Mareado a todas horas, vomitando y con la cabeza a punto de estallarle, el interminable viaje de regreso a Europa se convirtió en un auténtico martirio, hasta el punto de que tuvo que emplear toda su fuerza de voluntad para no tomar la drástica decisión de lanzarse por la borda y poner fin así a sus innumerables padecimientos.

Traicionado por la mujer que amaba con un cabrero analfabeto que a su modo de ver más semejaba un simio que un auténtico ser humano, descubriendo luego cómo ella era capaz de seguirle al confín del Universo, aun a costa de renunciar a todo cuanto de valioso le había dado en este mundo, y escarnecido más tarde por los que debían ser sin duda sus amigos, la moral del Capitán se encontraba tan malparada, que desaparecer para siempre se le antojaba la única salida digna para un hombre de su rango.

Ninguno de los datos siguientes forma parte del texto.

/-- R99 to R107: the block-repeat instructions. With a count of 0 each completes at once without an access, CMPB and SCANB giving 0. Otherwise one
element is done: MOVB copies it, FILLB writes the low bytes of Dv, to the address in the first A register; CMPB and SCANB read it and end, giving
the count that was left and clearing the count, where the elements differ or the value is found. After an element that does not end the instruction
the pointers have moved by the element size and the count is one less; the PC advances when the count has reached 0, and stands otherwise. Nothing
else changes (frame). Where these rules are silent it states the model's choice (log entry 19). -/
def Obligations.BlockRepeatElements : Prop :=
  ∀ (c : CoreId) (o : OpR) (e : Seen) (s : State), Runs s c → c.val ≠ 240 → o.rs1.toNat < 16 → o.res = false →
    let u := fetched s c
    let size := 2 ^ o.sz.toNat
    let n := dGet u c o.rd.toNat
    let a1 := aGet u c o.rs1.toNat
    let a2 := aGet u c o.rs2.toNat
    let res (D : Nat → Word) (x : Word) : Nat → Word := if o.dr = 0 then D else dUpd D o.dr.toNat x
    (n = 0 → ∀ g k,
      (o.dr = 0 → o.rs2.toNat < 16 → ∃ t, exec (.movb c o g k e) s = .next t ∧ Retired c u t (dGet u c) (aGet u c) (qGet u c) (pcNext s c)) ∧
      (o.dr = 0 → ∃ t, exec (.fillb c o g k e) s = .next t ∧ Retired c u t (dGet u c) (aGet u c) (qGet u c) (pcNext s c)) ∧
      ((o.dr = 0 ∨ o.dr ≠ o.rd) → o.rs2.toNat < 16 → ∃ t, exec (.cmpb c o g k e) s = .next t ∧
        Retired c u t (res (dGet u c) 0) (aGet u c) (qGet u c) (pcNext s c)) ∧
      ((o.dr = 0 ∨ o.dr ≠ o.rd) → ∃ t, exec (.scanb c o g k e) s = .next t ∧
        Retired c u t (res (dGet u c) 0) (aGet u c) (qGet u c) (pcNext s c))) ∧
    (n ≠ 0 → e.arr = .none_ → ∀ (v1 v : State) (p q : Piece),
      let pc' := if n = 1 then (getCore v c).pc + 4 else (getCore v c).pc
      let elem (p : Piece) : Nat := lineGet (overlay (getCore v c) (p.pa / 64) (hline v c (p.pa / 64)).data) (p.pa % 64) size
      let D := dUpd (dGet v c) o.rd.toNat (dGet v c o.rd.toNat - 1)
      let A := regUpd (aGet v c) o.rs1.toNat (aGet v c o.rs1.toNat + BitVec.ofNat 64 size)
      let A2 := regUpd A o.rs2.toNat (aGet v c o.rs2.toNat + BitVec.ofNat 64 size)
      let seen (t : State) (x : Nat) : Prop := ∀ line j, j < 64 → ownView t c line j =
        if line = p.pa / 64 ∧ p.pa % 64 ≤ j ∧ j < p.pa % 64 + size then BitVec.ofNat 8 (x / 2 ^ (8 * (j - p.pa % 64))) else ownView v c line j
      dGet v c o.rd.toNat = n → (getCore v c).sb.length < 60 →
      (o.dr = 0 → o.rs2.toNat < 16 → Access u v1 c a2.toNat size .read .block e.fresh q → Access v1 v c a1.toNat size .write .block e.fresh p →
        Usable v c (q.pa / 64) → ∃ t, exec (.movb c o 1 1 e) s = .next t ∧ Retired c v t D A2 (qGet v c) pc' ∧ seen t (elem q)) ∧
      (o.dr = 0 → Access u v c a1.toNat size .write .block e.fresh p →
        ∃ t, exec (.fillb c o 1 1 e) s = .next t ∧ Retired c v t D A (qGet v c) pc' ∧ seen t (dGet v c o.rs2.toNat).toNat) ∧
      ((o.dr = 0 ∨ o.dr ≠ o.rd) → o.rs2.toNat < 16 → Access u v1 c a2.toNat size .read .block e.fresh q →
        Access v1 v c a1.toNat size .read .block e.fresh p → Usable v c (q.pa / 64) → Usable v c (p.pa / 64) →
        ∃ t, exec (.cmpb c o 1 1 e) s = .next t ∧
          (elem p = elem q → Retired c v t (if n = 1 then res D 0 else D) A2 (qGet v c) pc') ∧
          (elem p ≠ elem q → Retired c v t (dUpd (res (dGet v c) n) o.rd.toNat 0) (aGet v c) (qGet v c) ((getCore v c).pc + 4))) ∧
      ((o.dr = 0 ∨ o.dr ≠ o.rd) → Access u v c a1.toNat size .read .block e.fresh p → Usable v c (p.pa / 64) →
        let x := (dGet v c o.rs2.toNat).toNat % 2 ^ (8 * size)
        ∃ t, exec (.scanb c o 1 1 e) s = .next t ∧
          (elem p ≠ x → Retired c v t (if n = 1 then res D 0 else D) A (qGet v c) pc') ∧
          (elem p = x → Retired c v t (dUpd (res (dGet v c) n) o.rd.toNat 0) (aGet v c) (qGet v c) ((getCore v c).pc + 4))))

/-- R55 to R57, R109 to R111: the accumulator instructions. Lanes are 64 bits wide with LN 0b00 and 32 with LN 0b01. The lane-wise operations act lane
by lane; QINS replaces one lane, QEXT reads one, QBCAST fills all, QSUM adds all modulo 2^64; QCLMUL is the carry-less product of R110 of the low
lanes of each half; QCRC32C continues the CRC over the 32 bytes in ascending order; QPOPCT counts all 256 bits. The PC advances and nothing else
changes (frame). -/
def Obligations.AccumulatorResults : Prop :=
  ∀ (c : CoreId) (o : OpY) (l : BitVec 3) (s : State), Runs s c → c.val ≠ 240 → qDisabled (fetched s c) c = none → o.ln.toNat < 2 →
    let u := fetched s c
    let w := if o.ln = 0 then 64 else 32
    let lanes := 256 / w
    let Q := qGet u c
    let D := dGet u c
    let setQ (i : Instr) (ok : QWord → Prop) : Prop := ∃ t x, exec i s = .next t ∧
      Retired c u t D (aGet u c) (regUpd Q o.qd.toNat x) (pcNext s c) ∧ ok x
    let setD (i : Instr) (x : Word) : Prop := ∃ t, exec i s = .next t ∧
      Retired c u t (dUpd D o.rx.toNat x) (aGet u c) Q (pcNext s c)
    let at_ (q : QWord) (i : Nat) : BitVec w := q.extractLsb' (w * i) w
    let a := Q o.qs1.toNat
    let b := Q o.qs2.toNat
    (o.rx = 0 →
      (∀ p ∈ ([(.qadd c o, fun x y => x + y), (.qsub c o, fun x y => x - y), (.qmul c o, fun x y => x * y), (.qand c o, fun x y => x &&& y),
          (.qor c o, fun x y => x ||| y), (.qxor c o, fun x y => x ^^^ y)] : List (Instr × (BitVec w → BitVec w → BitVec w))),
        setQ p.1 (fun x => ∀ i, i < lanes → at_ x i = p.2 (at_ a i) (at_ b i))) ∧
      setQ (.qmac c o) (fun x => ∀ i, i < lanes → at_ x i = at_ (Q o.qd.toNat) i + at_ a i * at_ b i)) ∧
    (o.rx = 0 → o.qs1 = 0 → o.qs2 = 0 → setQ (.qzero c o) (fun x => x = 0)) ∧
    (o.rx = 0 → o.qs2 = 0 → setQ (.qpopc c o) (fun x => ∀ i, i < lanes →
      (at_ x i).toNat = ((List.range w).filter (fun k => (at_ a i).getLsbD k)).length)) ∧
    (o.qs1 = 0 → o.qs2 = 0 → l.toNat < lanes → setQ (.qins c o l) (fun x => ∀ i, i < lanes →
      at_ x i = if i = l.toNat then (D o.rx.toNat).setWidth w else at_ (Q o.qd.toNat) i)) ∧
    (o.qd = 0 → o.qs2 = 0 → l.toNat < lanes → setD (.qext c o l) ((at_ a l.toNat).setWidth 64)) ∧
    (o.qs1 = 0 → o.qs2 = 0 → setQ (.qbcast c o 0) (fun x => ∀ i, i < lanes → at_ x i = (D o.rx.toNat).setWidth w)) ∧
    (o.rx = 0 → o.qs2 = 0 → setQ (.qmov c o 0) (fun x => x = a)) ∧
    (o.qd = 0 → o.qs2 = 0 → setD (.qsum c o 0) (BitVec.ofNat 64 (((List.range lanes).map (fun i => (at_ a i).toNat)).sum))) ∧
    (o.rx = 0 → o.ln = 0 → setQ (.qclmul c o) (fun x => ∀ h k, h < 2 → k < 128 →
      x.getLsbD (128 * h + k) = (((List.range (k + 1)).filter (fun i =>
        decide (i < 64) && decide (k - i < 64) && a.getLsbD (128 * h + i) && b.getLsbD (128 * h + (k - i)))).length % 2 == 1))) ∧
    (o.qd = 0 → o.qs2 = 0 → o.ln = 0 → setD (.qcrc32c c o) (BitVec.ofNat 64 ((List.range 32).foldl (fun crc i =>
      (List.range 8).foldl (fun x _ => (x >>> 1) ^^^ (if x % 2 = 1 then 0x82F63B78 else 0)) (crc ^^^ (a.toNat / 2 ^ (8 * i) % 256)))
      ((D o.rx.toNat).toNat % 2 ^ 32)))) ∧
    (o.qd = 0 → o.qs2 = 0 → o.ln = 0 → setD (.qpopct c o)
      (BitVec.ofNat 64 ((List.range 256).filter (fun k => a.getLsbD k)).length))

/-- R112 to R116, R294: an atomic operation performed at the core, on a line it holds in M or E: the old value of the location, zero-extended, goes to
the destination, and the location takes the new value the table of chapter 03 gives for each of the ten operations; no other byte of the line and no
other line changes. Where these rules are silent it states the model's choice (log entry 8). -/
def Obligations.NearAtomicResults : Prop :=
  ∀ (c : CoreId) (o : OpAt) (e : Seen) (s v : State) (p : Piece), Runs s c → c.val ≠ 240 → e.arr = .none_ →
    o.rs1.toNat < 16 → o.res = 0 → (o.sz = 2 ∨ o.sz = 3) →
    let u := fetched s c
    let size := if o.sz = 2 then 4 else 8
    let w := 8 * size
    let x := hline v c (p.pa / 64)
    let old : BitVec w := BitVec.ofNat w (lineGet x.data (p.pa % 64) size)
    Access u v c (aGet u c o.rs1.toNat).toNat size .rw .atomic e.fresh p → placeFar v c p.atp = false → (getCore v c).sb = [] →
    Usable v c (p.pa / 64) → (x.st = .m ∨ x.st = .e) →
    ∀ q ∈ ([(.aswp c o e, fun _ y _ => y), (.aadd c o e, fun m y _ => m + y), (.aand c o e, fun m y _ => m &&& y),
        (.aor c o e, fun m y _ => m ||| y), (.axor c o e, fun m y _ => m ^^^ y),
        (.asmax c o e, fun m y _ => if y.toInt ≤ m.toInt then m else y), (.asmin c o e, fun m y _ => if m.toInt ≤ y.toInt then m else y),
        (.aumax c o e, fun m y _ => if y.toNat ≤ m.toNat then m else y), (.aumin c o e, fun m y _ => if m.toNat ≤ y.toNat then m else y),
        (.acas c o e, fun m y k => if m = k then y else m)] : List (Instr × (BitVec w → BitVec w → BitVec w → BitVec w))),
      ∃ t, exec q.1 s = .next t ∧ (getCore t c).pc = (getCore v c).pc + 4 ∧
        (∀ r, dGet t c r = dUpd (dGet v c) o.rd.toNat (old.setWidth 64) r) ∧ (∀ r, aGet t c r = aGet v c r) ∧
        (getCore t c).cstat = (getCore v c).cstat ∧ (hline t c (p.pa / 64)).st = .m ∧
        lineGet (hline t c (p.pa / 64)).data (p.pa % 64) size =
          (q.2 old ((dGet v c o.rs2.toNat).setWidth w) ((dGet v c o.rd.toNat).setWidth w)).toNat ∧
        (∀ j, j < 64 → (j < p.pa % 64 ∨ p.pa % 64 + size ≤ j) → lineByte (hline t c (p.pa / 64)).data j = lineByte x.data j) ∧
        (∀ h line, h * 2 ^ 46 + line ≠ c.val * 2 ^ 46 + p.pa / 64 → hline t h line = hline v h line) ∧ t.dram = v.dram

Lo que sufrió durante aquellos largos meses de cielo y mar sólo lo supo él mismo, y el odio que sentía por la mujer a la que tan profundamente había adorado se enconó a tal extremo que le pudrió el espíritu, convirtiéndole de un capitán antaño valiente y generoso, en un ser reconcentrado en su obsesión por la más cruel de las venganzas, a tal extremo que en su imaginación no cabían otras escenas que aquéllas en las que se viese a sí mismo torturando a Ingrid Grass durante años.

Matarla no bastaba.

Si hubo un tiempo en que las ofensas se lavaban con sangre, había quedado atrás definitivamente puesto que ya no era cuestión de recuperar un trasnochado honor que había dejado de importarle, sino que tenía el convencimiento de que continuar viviendo resultaría una carga insoportable mientras no hubiese hecho padecer a la alemana una milésima parte de lo que había padecido por su causa.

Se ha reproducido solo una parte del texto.